Model teacher training institutions sought

March 31, 2010 01:13 am | Updated November 18, 2016 11:00 pm IST - CHENNAI

Former director of NCERT Krishna Kumar (left) and T.Padmanaban, vice-chancellor, Tamil Nadu Teachers Education University at a national seminar on ‘Empowering teacher preparation’ in Chennai on Tuesday.

Former director of NCERT Krishna Kumar (left) and T.Padmanaban, vice-chancellor, Tamil Nadu Teachers Education University at a national seminar on ‘Empowering teacher preparation’ in Chennai on Tuesday.

Model teacher training institutions should be established to help institutions in the field, according to Krishna Kumar, former director of the National Council of Education Research and Training (NCERT).

He was speaking at the inauguration of a two-day national seminar on ‘Empowering teacher preparation' organised by the Stella Matutina College of Education (SMCE) here on Tuesday.

Speaking about the pressures associated with the extreme competitiveness prevalent in the current system, Prof.

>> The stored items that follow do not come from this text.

-- ==== Sys2Proof/Machine/Operands.lean ====
section
/-! DEFINITION. Every argument form of a command record and every field form of a response record (sections 11.2
and 11.4): ranges, codes, and word layouts. -/

namespace Sys2Proof.Machine

/-! ### Arguments -/

/-- A line number argument, 0 to 31. -/
def lineArg (w : Word) : Option LineId := if h : w.toNat < 32 then some ⟨w.toNat, h⟩ else none

/-- A group argument, 0 to 3. -/
def groupArg (w : Word) : Option (Fin 4) := if h : w.toNat < 4 then some ⟨w.toNat, h⟩ else none

/-- A class argument, 0 to 3. -/
def classArg (w : Word) : Option (Fin 4) := groupArg w

/-- A speed code, 0 to 7 (Table 11-5). -/
def speedArg (w : Word) : Option (Fin 8) := if h : w.toNat < 8 then some ⟨w.toNat, h⟩ else none

/-- on, off; yes, no; final; 1, 0 (Table 11-5). -/
def flagArg (w : Word) : Option Bool := if w = 1 then some true else if w = 0 then some false else none

/-- Schedule and day map selection (Table 11-5). -/
def scheduleArg (w : Word) : Option Schedule := if w = 0 then some .a else if w = 1 then some .b else none

/-- Admission vote (Table 11-5). -/
def voteArg (w : Word) : Option Vote := if w = 0 then some .opened else if w = 1 then some .closed else none

/-- Close rounding (Table 11-5). -/
def roundingArg (w : Word) : Option Rounding :=
  if w = 0 then some .truncate else if w = 1 then some .halfUp else if w = 2 then some .ceiling else none

/-- A number is in a range that includes both ends (chapter 0, Numbers). -/
def inRange (n lo hi : Nat) : Bool := decide (lo ≤ n) && decide (n ≤ hi)

/-- A user number argument, 1 to 999,999 (R74). -/
def userOk (d : DWord) : Bool := inRange d.toNat 1 999999

/-- A check word argument, 0 to 16,777,215 (R74). -/
def checkOk (d : DWord) : Bool := inRange d.toNat 0 16777215

/-- A session limit argument, 1 to 7 (R74). -/
def limitOk (w : Word) : Bool := inRange w.toNat 1 7

/-- A CREDIT or DEBIT amount, 1 to 8,388,607 (R78, R79). -/
def amountOk (d : DWord) : Bool := inRange d.toNat 1 8388607

/-- The least and the greatest balance (chapter 0, Money and rates). -/
def balanceMin : Int := -8388608

/-- The greatest balance. -/
def balanceMax : Int := 8388607

/-- An opening balance argument (R75). -/
def balanceOk (d : DWord) : Bool := decide (balanceMin ≤ d.toInt) && decide (d.toInt ≤ balanceMax)

/-- The bands of TARIFF WRITE, five words each: start minute and the rates of classes 0 to 3 (Table 11-7). -/
def bandsOf : List Word → List Band
  | st :: r0 :: r1 :: r2 :: r3 :: rest => ⟨st.toNat, r0.toNat, r1.toNat, r2.toNat, r3.toNat⟩ :: bandsOf rest
  | _ => []

/-! ### Response fields -/

/-- A one-word field. -/
def w16 (n : Nat) : Word := BitVec.ofNat 16 n

/-- A two-word field, high word first. -/
def w32 (n : Nat) : List Word := [w16 (n / 65536), w16 n]

/-- A balance: two words of two's complement (R199). -/
def wBalance (z : Int) : List Word :=
  let d : DWord := BitVec.ofInt 32 z
  [hiWord d, loWord d]

/-- A one-word field that may be absent: FFFFh (R200). -/
def wOption (o : Option Nat) : Word :=
  match o with
  | some n => w16 n
  | none => 0xFFFF

/-- A time stamp of three words (Table 11-5). -/
def wStamp (t : Stamp) : List Word :=
  [w16 (t.year * 256 + t.month), w16 (t.day * 256 + t.hour), w16 (t.minute * 256 + t.second)]

/-- A time stamp that may be absent: three words of 0 (R200). -/
def wStampOption (o : Option Stamp) : List Word :=
  match o with
  | some t => wStamp t
  | none => [0, 0, 0]

/-- A bit of a word. -/
def wBit (b : Bool) (n : Nat) : Nat := if b then 2 ^ n else 0

/-- The response record of a status, a note and the fields after the header (R200). -/
def responseRecord (st : Status) (clamped : Bool) (fields : List Word) : List Word :=
  w16 ((fields.length + 1) * 256 + (if clamped then 16 else 0) + st.code) :: fields

/-! ### Codes (Table 11-5) -/

/-- Line state codes. -/
def LineState.code : LineState → Nat
  | .disabled => 0
  | .idle => 1
  | .busied => 2
  | .ringing => 3
  | .answering => 4
  | .speed => 5
  | .signOn => 6
  | .session => 7
  | .closing => 8
  | .hangup => 9
  | .test => 10
  | .faulted => 11

/-- Fault kind codes. -/
def FaultKind.code : FaultKind → Nat
  | .none => 0
  | .stuckCarrier => 1
  | .ringStuck => 2

/-- Dialog phase codes. -/
def Phase.code : Phase → Nat
  | .idEntry => 0
  | .passEntry => 1
  | .checkWait => 2
  | .refusing => 3

/-- Session state codes. -/
def SessionState.code : SessionState → Nat
  | .metered => 0
  | .grace => 1
  | .held => 2
  | .closing => 3

/-- Account state codes. -/
def AccountState.code : AccountState → Nat
  | .active => 0
  | .suspended => 1
  | .lockedOut => 2

/-- Hold state codes. -/
def HoldState.code : HoldState → Nat
  | .none => 0
  | .requested => 1
  | .granted => 2
  | .releasing => 3

/-- Close reason codes. -/
def CloseReason.code : CloseReason → Nat
  | .logoff => 0
  | .carrier => 1
  | .funds => 2
  | .idle => 3
  | .suspended => 4
  | .shutdown => 5
  | .systemDown => 6
  | .restart => 7
  | .power => 8
  | .lineDisabled => 9

/-! ### Records in words -/

/-- An input-queue entry, three words (Table 11-10). -/
def InputEntry.words : InputEntry → List Word
  | .char l c ov fr => [w16 (l.val * 512 + wBit ov 8 + wBit fr 7), w16 c.toNat, 0]
  | .brk l => [w16 (1 * 16384 + l.val * 512), 0, 0]
  | .openMark l sr u => [w16 (2 * 16384 + l.val * 512 + u / 65536), w16 sr, w16 u]
  | .closeMark l sr r => [w16 (3 * 16384 + l.val * 512 + r.code), w16 sr, 0]

/-- A billing record, 21 words (Table 11-11). The bits of words 2 and 3 that the table does not name are 0, as in
the record worked out under the table (DEDUCED, log entry 44). -/
def BillingRecord.words (r : BillingRecord) : List Word :=
  [w16 r.sequence, w16 r.serial, w16 (r.line.val + r.cls.val * 256 + r.reason.code * 4096),
    w16 (wBit r.clockSet 0 + wBit r.late 1 + wBit r.saturated 2 + wBit r.roundedUp 3)] ++
  w32 r.user ++ wStamp r.openStamp ++ wStamp r.closeStamp ++ w32 r.connectSeconds ++ w32 r.heldSeconds ++
  w32 r.connectUnits ++ [w16 r.setupUnits] ++ w32 r.resourceUnits

/-- READ LINE words 1 to 7 (Table 11-12, R26). Bits 15 to 3 of word 2, which the table does not name, are 0 (DESIGN
CHOICE, log entry 44). -/
def lineWords (s : State) (i : LineId) : List Word :=
  let l := s.line i
  [w16 l.state.code,
    w16 (wBit l.enable 0 + wBit (s.lineGroup i).enable 1 + wBit l.reserved 2),
    wOption (l.speed.map (·.val)),
    w16 (l.fault.code * 256 + l.ringCount),
    wOption (l.signOn.map (·.phase.code)),
    wOption (l.session.map (·.serial)),
    wOption (l.session.map (·.state.code))]

/-- READ ACCOUNT and SWEEP words 1 to 18 (Table 11-13); the check word as given (R83). The bits of words 3 and 4 that the
table does not name are 0 (DESIGN CHOICE, log entry 44). -/
def accountWords (a : Account) (check : Nat) : List Word :=
  w32 a.user ++
  [w16 (a.cls.val + a.state.code * 16 + wBit a.lockedUntil.isSome 8 + wBit a.lastSignOn.isSome 9),
    w16 (a.failCount + a.limit * 256 + a.openCount * 4096)] ++
  w32 check ++ wBalance a.balance ++ wStampOption a.lockedUntil ++ w32 a.periodSeconds ++ w32 a.periodUnits ++
  wStampOption a.lastSignOn

/-- READ SESSION words 1 to 26 (Table 11-14, R144). The bits of words 4 and 26 that the table does not name are 0 (DESIGN
CHOICE, log entry 44). -/
def sessionWords (x : Session) : List Word :=
  [w16 x.serial] ++ w32 x.user ++
  [w16 (x.state.code + (match x.heldFrom with | some h => h.code | none => 3) * 16 + x.cls.val * 256)] ++
  wStamp x.openStamp ++ wStamp x.lastMetered ++ [w16 x.rate, w16 x.residue] ++ w32 x.connectSeconds ++
  w32 x.heldSeconds ++ w32 x.connectUnits ++ [w16 x.setupUnits] ++ w32 x.resourceUnits ++
  [w16 x.unpostedUnits, w16 x.unpostedSeconds, w16 x.idleSeconds, wOption x.grace,
    w16 (wBit x.fundsWarned 0 + wBit x.idleWarned 1 + wBit x.clockSet 2 + wBit x.late 3 + wBit x.saturated 4)]

/-- READ CLOCK words 1 to 4 (R118, Table 11-4). Bits 14 to 3 of the weekday word, which section 11.2 does not name, are 0
(DESIGN CHOICE, log entry 44). -/
def clockWords (s : State) : List Word :=
  wStamp s.clock.stamp ++ [w16 (s.clock.weekday + wBit s.clockInvalid 15)]

/-- HOLD STATUS words 1 to 5 (R110, Table 11-4). -/
def holdWords (s : State) : List Word :=
  [w16 s.hold.state.code,
    w16 (match s.hold.state with
      | .granted => s.hold.timer.secondsLeft
      | .requested => s.hold.limit.getD 0
      | _ => 0),
    w16 s.deferred.length,
    w16 (s.deferred.countP (·.origin == .tCharge)),
    w16 (allLines.countP fun i => (s.session i).any fun x => decide (0 < x.unpostedUnits))]

/-- WATCH STATUS words 1 to 6 (R155, Table 11-4). -/
def watchWords (s : State) : List Word :=
  [w16 s.watch.window, w16 s.watch.holdDownLimit, w16 (if s.watch.down then 1 else 0),
    w16 s.watch.timer.secondsLeft, w16 s.watch.holdDownTimer.secondsLeft, w16 s.heldCount]

/-- The three counts of PEEK BILLING (R176). -/
def billingCounts (s : State) : List Word :=
  [w16 s.billing.records.length, w16 s.billing.reservations, w16 s.billing.sequence]

end Sys2Proof.Machine
end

Kumar said that a relaxed learning environment that allows children's latent potential to blossom gradually was absent.

Someone like Albert Einstein, who is said to have learning disability as a child, would have been declared unfit for admissions in the contemporary school education system. “Even children of 3 to 4 years of age are being interviewed for school admissions today… perhaps we are losing Einsteins in thousands because we do not allow the child's potential and interests to blossom,” he said.

Emphasising the need for giving children more agency in the learning process, Prof. Kumar said it was important that teachers be given more agency to start with. Promoting a reading culture in teacher education would pave the way for more agency for the teacher, which might eventually translate to more agency for the learner. “Teaching is a relational activity. However, we do not seem to emphasise the need for teachers to relate to all the children in class, as much as we emphasise their knowledge of the subjects,” he added.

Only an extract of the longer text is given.